On ne pourra pas le soupçonner d’aimer l’argent par-dessus tout. Eric Ben-Artzi, l’ancien analyste de la Deutsche Bank qui avait dénoncé en 2012 les pratiques comptables frauduleuses de sa direction au régulateur américain, vient de refuser sa prime offerte par la Securities and Exchange Commission (SEC), le gendarme boursier américain, à laquelle il avait droit. Soit pas moins de 8,25 M$ (7 M€), tout de même…
Au plus fort de la crise des subprimes, qui a débuté en 2008, la première banque allemande avait en effet minimisé des pertes importantes sur certains produits financiers. S’appuyant sur les informations fournies par Eric Ben-Artzi, la SEC avait alors ouvert une enquête qui a abouti, l’an dernier, à une amende de 55 M$. La philosophie aux Etats-Unis étant de récompenser les lanceurs d’alerte qui permettent aux autorités de lutter contre la fraude, Eric Ben-Artzi avait droit au jackpot : 15 % de cette amende ! Ce qu’il a refusé.
Dans une lettre publiée vendredi par le quotidien économique britannique « Financial Times », l’ex-employé vertueux détaille les raisons de cet étonnant refus. « Je ne veux pas participer au vol des gens que j’ai été chargé de protéger », écrit le jeune homme, qui depuis 2011 participe régulièrement à des conférences sur le rôle des lanceurs d’alerte. « Je refuse de prendre ma part, poursuit-il dans son courrier. Les dirigeants (NDLR : de la Deutsche Bank) sont partis à la retraite avec plusieurs millions de dollars. Il est décevant que la SEC ait infligé une amende aux actionnaires plutôt qu’aux dirigeants responsables. » Et l’analyste financier, qui décidément n’a pas sa langue dans sa poche, ouvre un autre front en dénonçant les « renvois d’ascenseur » (« revolving doors », en anglais) qui existent aux Etats-Unis entre les banques et les autorités de régulation. Il accuse en effet la SEC de collusions avec certains établissements bancaires. Des dirigeants de la Deutsche Bank auraient selon lui également travaillé, avant ou après la période des activités incriminées, pour la SEC, ce qui expliquerait l’indulgence dont le gendarme américain de la Bourse aurait fait preuve à l’égard des responsables de la banque allemande. De fait, Eric Ben-Artzi a demandé que sa part de la prime soit reversée aux actionnaires de la Deutsche Bank, qu’il considère comme « les premières victimes » de cette affaire.
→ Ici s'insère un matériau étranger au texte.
-- ==== Sys2Proof/Machine/Access.lean ====
section
/-! DEFINITION. Register accesses: views, derived values, field types, register pairs, the registers whose write acts, BAR0, the management lane, and the
memory accesses of harts (R2, R8 to R14, R38, R344, R346, R348, R390, R391, R408, R462, R489, R496, R534, R535, R539, R540). -/

namespace Sys2Proof.Machine

/-! ### Addresses -/

/-- The record store within the Cyclometer window (R445). -/
def inStore (a : Nat) : Bool := decide (0x31000000 ≤ a) && decide (a < 0x3F000000)

/-- Whether a register or store byte lies at an address; every other address is unassigned (R534). -/
def assigned (a : Nat) : Bool := (regDef a).isSome || inStore a

/-- The place of a register in a pair (R14). -/
def halfOf (a : Nat) : Half := match regDef a with | some d => d.half | none => .single

/-- Whether a register has a field that clears when it is read (R12, R13). -/
def hasRc (a : Nat) : Bool := match regDef a with | some d => d.fields.any (fun f => f.ty == .rc) | none => false

/-- Whether an access meets a die in reset, or the quiesced link: it reads zero and writes nothing, and records nothing (R539). The registers of the
Cyclometer stay reachable. -/
def State.dark (s : State) (a : Nat) : Bool :=
  (tdieReg a && !islandReg a && !(s.tdieUp && !s.linkQuiesced)) || (fdieReg a && !s.fdieUp)

/-! ### Views (R348, R408, R444, R462, R540) -/

/-- Whether the party of a requester has the owner column of R348: the owner function, or hart domain 0. -/
def State.ownerParty (s : State) (r : Req) : Bool := s.party r == 0 || s.party r == 1024

/-- The key vault page of an address. -/
def kvcPage (a : Nat) : Option Nat := if 0x40000000 ≤ a ∧ a < 0x40100000 then some ((a - 0x40000000) / 0x4000) else none

/-- Whether a value or snapshot register of a counter may be read by parties other than the owners: USER of its selection is set (R462). -/
def State.pmcUser (s : State) (a : Nat) : Bool :=
  let d := (a - 0x50000000) / 0x100000
  let o := a % 0x100000
  decide (d < 2) && decide (0x10000 ≤ o) && decide (o < 0x30000) && s.flag (Reg.PMC_SEL d (o % 0x10000 / 8)) Fld.PMC_SEL_USER

/-- Whether a function other than the owner function may read region 3 or region 5: its HIF_FUNC_CFG bit. A hart domain other than 0 has no such
register: it does not read the window, and it reads counters (R462). -/
def State.funcMay (s : State) (r : Req) (f : Fld) (hart : Bool) : Bool :=
  match r with
  | .func n => s.flag (Reg.HIF_FUNC_CFG (n.val / 256) (n.val % 256)) f
  | .hart _ => hart
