-- ==== Sys2Proof/Machine/Dispatch.lean ====
section
/-! DEFINITION. The dispatch of the commands: one arm for each constructor of Instr. -/

namespace Sys2Proof.Machine
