-- ==== Sys2Proof/Certificates/Slice0/Obligations.lean ====
section
/-! DEFINITION. The statements about the device, for the provers. -/

open Sys2Proof Sys2Proof.Machine

/-- With no command waiting and the device out of reset, a step is one cycle of the pipeline clock (log entry 30) and answers a next state. In it the 112-bit master accumulator has risen by the 64-bit value of the TIME_INC pair. The Equinox time is the top 80 bits of the accumulator: 48 bits of seconds and 32 of fraction, the sub-fraction of 32 bits cut off. -/
def Obligations.TimeRunsEachCycle : Prop :=
  ∀ s : State, s.pending = [] → s.aon.held = false →
    (∃ t, step s = .next t ∧ t.time.master = s.time.master + BitVec.ofNat 112 (s.reg64 Reg.TIME_INC_LO)) ∧
    s.reg64 Reg.TIME_INC_LO < 2 ^ 64 ∧
    s.now = (s.time.master.extractLsb' 32 80).toNat

/-- After reset the accumulator holds 0 s and a fraction of 0, and TIME_INC holds 0x0000_0001_6E80_FE03, that is 6,148,914,691, the integer nearest to 2^64 divided by 3.0 × 10^9. One unit of the increment is one part in 6,148,914,691, between 0.162 and 0.163 parts in 10^9. -/
def Obligations.TimeAtReset : Prop :=
  State.reset.time.master = 0 ∧ State.reset.reg64 Reg.TIME_INC_LO = 0x000000016E80FE03 ∧ 0x000000016E80FE03 = 6148914691 ∧
    2 ^ 64 * 2 < (2 * 6148914691 + 1) * 3000000000 ∧ (2 * 6148914691 - 1) * 3000000000 < 2 ^ 64 * 2 ∧
    162 * 6148914691 < 10 ^ 12 ∧ 10 ^ 12 < 163 * 6148914691

/-- TIME_INC_WRITE of a value within nominal × (1 ± 2^-10) makes it the pending increment, replacing one that waits, with the write instant plus 2^-22 s as its target, and clears WD_HOLDOVER. A value outside sets INC_REFUSED and leaves all else. TIME_INC_APPLY of a pending increment whose target has come puts it into the TIME_INC pair and into the follower, or into the pair alone while the link is down. Nothing else changes. -/
def Obligations.TimeIncrement : Prop :=
  (∀ (s : State) (v : BitVec 64), 6148914691 * 1023 ≤ v.toNat * 1024 → v.toNat * 1024 ≤ 6148914691 * 1025 →
    Completes (.timeIncWrite v) s fun t =>
      t.time = { s.time with pendInc := some (v, s.mono + 2 ^ 10), lastInc := s.mono } ∧
      t.flag Reg.TIME_STATUS Fld.TIME_STATUS_WD_HOLDOVER = false ∧
      { t with time := s.time, regs := s.regs } = s ∧ RegsBut [Reg.TIME_STATUS] s t) ∧
  (∀ (s : State) (v : BitVec 64), v.toNat * 1024 < 6148914691 * 1023 ∨ 6148914691 * 1025 < v.toNat * 1024 →
    Completes (.timeIncWrite v) s fun t =>
      t.flag Reg.TIME_STATUS Fld.TIME_STATUS_INC_REFUSED = true ∧ OnlyRegs [Reg.TIME_STATUS] s t) ∧
  (∀ (s : State) (v : BitVec 64) (target : Nat), s.time.pendInc = some (v, target) → target ≤ s.mono →
    Completes .timeIncApply s fun t =>
      t.reg64 Reg.TIME_INC_LO = v.toNat ∧
      t.time = { s.time with pendInc := none, followerInc := if s.linkUsable then v else s.time.followerInc } ∧
      { t with time := s.time, regs := s.regs } = s ∧ RegsBut [Reg.TIME_INC_LO, Reg.TIME_INC_HI] s t)

/-- STEP (a write of TIME_CTRL with STEP set) while SERVICE is clear before and in the write makes TIME_SET the pending step, replacing one that waits, with the write instant plus 2^-22 s as its target. STEP with SERVICE set sets STEP_REFUSED and leaves no pending step. SERVICE (a write with SERVICE set) sets SERVICE and cancels a pending step, which sets STEP_REFUSED. TIME_STEP_APPLY of a step whose target has come puts the captured instant with a sub-fraction of zero into the master, and into the follower too while the link is up, and marks a discontinuity for the next latch; no register and nothing outside the time block changes. -/
def Obligations.TimeStepAndService : Prop :=
  (∀ (s : State) (v : BitVec 32), s.flag Reg.TIME_CTRL Fld.TIME_CTRL_SERVICE = false → Fld.TIME_CTRL_SERVICE.get v = 0 →
    Completes (.step v) s fun t =>
      t.time.pendStep = some (s.timeSet, s.mono + 2 ^ 10) ∧ t.time.master = s.time.master ∧ t.time.follower = s.time.follower ∧
      { t with time := s.time, regs := s.regs } = s ∧ RegsBut [Reg.TIME_CTRL] s t) ∧
  (∀ (s : State) (v : BitVec 32), s.flag Reg.TIME_CTRL Fld.TIME_CTRL_SERVICE = true →
    Completes (.step v) s fun t =>
      t.time.pendStep = none ∧ t.flag Reg.TIME_STATUS Fld.TIME_STATUS_STEP_REFUSED = true ∧
      t.flag Reg.TIME_CTRL Fld.TIME_CTRL_SERVICE = true ∧ t.time.master = s.time.master ∧
      { t with time := s.time, regs := s.regs } = s ∧ RegsBut [Reg.TIME_CTRL, Reg.TIME_STATUS] s t) ∧
  (∀ (s : State) (v : BitVec 32),
    Completes (.service v) s fun t =>
      t.flag Reg.TIME_CTRL Fld.TIME_CTRL_SERVICE = true ∧ t.time.pendStep = none ∧
      (s.time.pendStep.isSome → t.flag Reg.TIME_STATUS Fld.TIME_STATUS_STEP_REFUSED = true) ∧ t.time.master = s.time.master ∧
      { t with time := s.time, regs := s.regs } = s ∧ RegsBut [Reg.TIME_CTRL, Reg.TIME_STATUS] s t) ∧
  (∀ (s : State) (i target : Nat), s.time.pendStep = some (i, target) → target ≤ s.mono →
    Completes .timeStepApply s fun t =>
      t.time.master = BitVec.ofNat 112 (i * 2 ^ 32) ∧ t.time.pendStep = none ∧ t.time.discont = true ∧
      t.time.follower = (if s.linkUsable then BitVec.ofNat 112 (i * 2 ^ 32) else s.time.follower) ∧ { t with time := s.time } = s)

/-- TIME_MARKER, once a further multiple of 2^-20 s has come and the link is up, gives the follower the master's accumulator; the first marker after a discontinuity also gives the increment and clears TDIE_DISCONT. While the link is down it leaves the follower. LATCH_CLOSE, once a further second has come and no latch waits, opens a settle span: the latch is numbered with the second before the last boundary and is due 2^-18 s after that boundary, and the recovered-clock counts are kept, or zero for an output that did not run. LATCH_PUBLISH, once the settle span has passed, puts the counts into TIME_SYNCE_MEAS0 and TIME_SYNCE_MEAS1 and ends the latch. TIME_WD_HOLDOVER, once WD_SPAN has passed without a write of TIME_INC while WD_EN is set and WD_HOLDOVER is clear, sets WD_HOLDOVER and raises event 0x0200 to the device owner; TIME_INC stays. -/
def Obligations.TimeMarkersAndLatches : Prop :=
  (∀ s : State, (KMap.get 0 s.time.trig 1 + 1) * 2 ^ 12 ≤ s.now → s.linkUsable = true →
    Completes .timeMarker s fun t =>
      t.time.follower = s.time.master ∧ t.time.master = s.time.master ∧
      (s.flag Reg.TIME_STATUS Fld.TIME_STATUS_TDIE_DISCONT = true →
        t.time.followerInc = BitVec.ofNat 64 (s.reg64 Reg.TIME_INC_LO) ∧ t.flag Reg.TIME_STATUS Fld.TIME_STATUS_TDIE_DISCONT = false)) ∧
  (∀ s : State, (KMap.get 0 s.time.trig 1 + 1) * 2 ^ 12 ≤ s.now → s.linkUsable = false →
    Completes .timeMarker s fun t => t.time.follower = s.time.follower ∧ { t with time := s.time } = s) ∧
  (∀ (s : State) (n0 n1 : BitVec 32), (KMap.get 0 s.time.trig 0 + 1) * 2 ^ 32 ≤ s.now → s.time.latch = none →
    Completes (.latchClose n0 n1) s fun t =>
      t.time.latch = some (s.now / 2 ^ 32 - 1, s.mono + (s.now / 2 ^ 32 * 2 ^ 32 + 2 ^ 14) - s.now) ∧
      t.time.rclk0 = (if s.time.rclkOn0 then n0 else 0) ∧ t.time.rclk1 = (if s.time.rclkOn1 then n1 else 0) ∧
      t.time.master = s.time.master) ∧
  (∀ (s : State) (n due : Nat), s.time.latch = some (n, due) → due ≤ s.mono →
    Completes .latchPublish s fun t =>
      t.time.latch = none ∧ t.time.discont = false ∧ t.reg Reg.TIME_SYNCE_MEAS0 = s.time.rclk0 ∧ t.reg Reg.TIME_SYNCE_MEAS1 = s.time.rclk1) ∧
  (∀ s : State, s.flag Reg.TIME_CTRL Fld.TIME_CTRL_WD_EN = true → s.time.lastInc + s.wdSpan ≤ s.mono →
      s.flag Reg.TIME_STATUS Fld.TIME_STATUS_WD_HOLDOVER = false →
    Completes .timeWdHoldover s fun t => ∃ u : State,
      t = { u.ownerEvent 0x0200 1 63 0 [] with pending := s.pending } ∧ u.flag Reg.TIME_STATUS Fld.TIME_STATUS_WD_HOLDOVER = true ∧ OnlyRegs [Reg.TIME_STATUS] s u)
La banque a en effet dû lancer depuis un gigantesque plan de restructuration. Elle prévoit ainsi de fermer d’ici à 2020 quelque 200 filiales en Allemagne et de supprimer 9 000 postes à travers le monde.
« Le fait que cet analyste ait refusé l’argent me semble une bonne chose, estime Daniel Lebègue, président du bureau français de l’ONG Transparency International, spécialisée dans la lutte contre la corruption. Nous sommes contre ce système de primes développé par les Anglo-Saxons, et notamment les Américains, car il peut aboutir à des dérives. Nous plaidons plutôt pour un accompagnement personnalisé des lanceurs d’alerte. »
Il est vrai que ces derniers paient souvent chèrement le prix de leur vertu. Licencié par la Deutsche Bank, Eric Ben-Artzi s’est immédiatement retrouvé black-listé à Wall Street. « C’est un tout petit milieu », expliquait en 2014 lors d’une conférence à l’université d’Auburn (Alabama) celui qui est allé refaire sa vie professionnelle… au Moyen-Orient.